YOUR INSTRUCTIONS:
What is the number of lines in the listing below that contain the string "WellFormed"? Give that number only.

*** Opening INFORMATION GIVEN ***

-- ==== Sys2Proof/Machine/Operands.lean ====
section
/-! DEFINITION. Operands: the pin operand, its classes and masks (R114 to R116), and the pins of the two buttons (R47).
The state operand is the Boolean of the instruction, true for ON (R113). -/

namespace Sys2Proof.Machine

/-- `isLed(p)` = (p <= 5) (R115). -/
def isLed (p : BitVec 4) : Bool := p.toNat ≤ 5

/-- `isSw(p)` = (p = 6 or p = 7) (R115). -/
def isSw (p : BitVec 4) : Bool := p.toNat == 6 || p.toNat == 7

/-- The bit mask of a valid pin, `1 << p` (R116). -/
def pinMask (p : BitVec 4) : Byte := 1#8 <<< p.toNat

/-- The group mask LEDS (R116). -/
def ledsMask : Byte := 0x3F#8

/-- The group mask BTNS (R116). -/
def btnsMask : Byte := 0xC0#8

/-- The bit position of a button's pin (R47). -/
def Button.pin : Button → Nat
  | .sw1 => 6
  | .sw2 => 7

end Sys2Proof.Machine
end

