-- ==== Sys2Proof/WellFormed.lean ====
section
/-! DEFINITION. Well-formed instructions. Every command word is well formed: there is no illegal opcode, an ignored
field may hold any value, and an illegal pin operand is a legal word whose acceptance raises an error (R117 to R119).
A transport request is well formed when it has the form of a request that the LDC issues (R76, R82): R81 says there
are no others. -/

namespace Sys2Proof

open Machine

/-- A read request: the register is INTF or GPIO (R82) and wdata is 0x00 (R76). -/
def Instr.wfRead (reg x : Byte) : Bool :=
  (reg == Reg.intf.addr || reg == Reg.gpio.addr) && x == 0x00#8

/-- A write request: any byte to OLAT (R180, R181), `CFG_BTN` to the five configuration registers (R154 to R159). -/
def Instr.wfWrite (reg v : Byte) : Bool :=
  reg == Reg.olat.addr ||
    ((reg == Reg.gppu.addr || reg == Reg.iodir.addr || reg == Reg.gpinten.addr || reg == Reg.defval.addr
      || reg == Reg.intcon.addr) && v == Config.cfgBtn)

/-- The words of the LDC: every command, and every transport request that has the form of one the LDC issues. -/
def Instr.wf : Instr → Bool
  | .init _ => true
  | .setled _ _ => true
  | .setleds _ _ => true
  | .getled _ _ => true
  | .pollbtn _ => true
  | .clrint _ => true
  | .btnstate _ _ => true
  | .monstart _ => true
  | .monstop _ => true
  | .busRd _ reg x => Instr.wfRead reg x
  | .busWr _ reg v => Instr.wfWrite reg v
  | .busOpen _ => true

/-- Well-formedness as a proposition. -/
abbrev Instr.WellFormed (i : Instr) : Prop := i.wf = true

end Sys2Proof
end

*** Closing INFORMATION GIVEN ***

EXERCISE SOLUTION:
2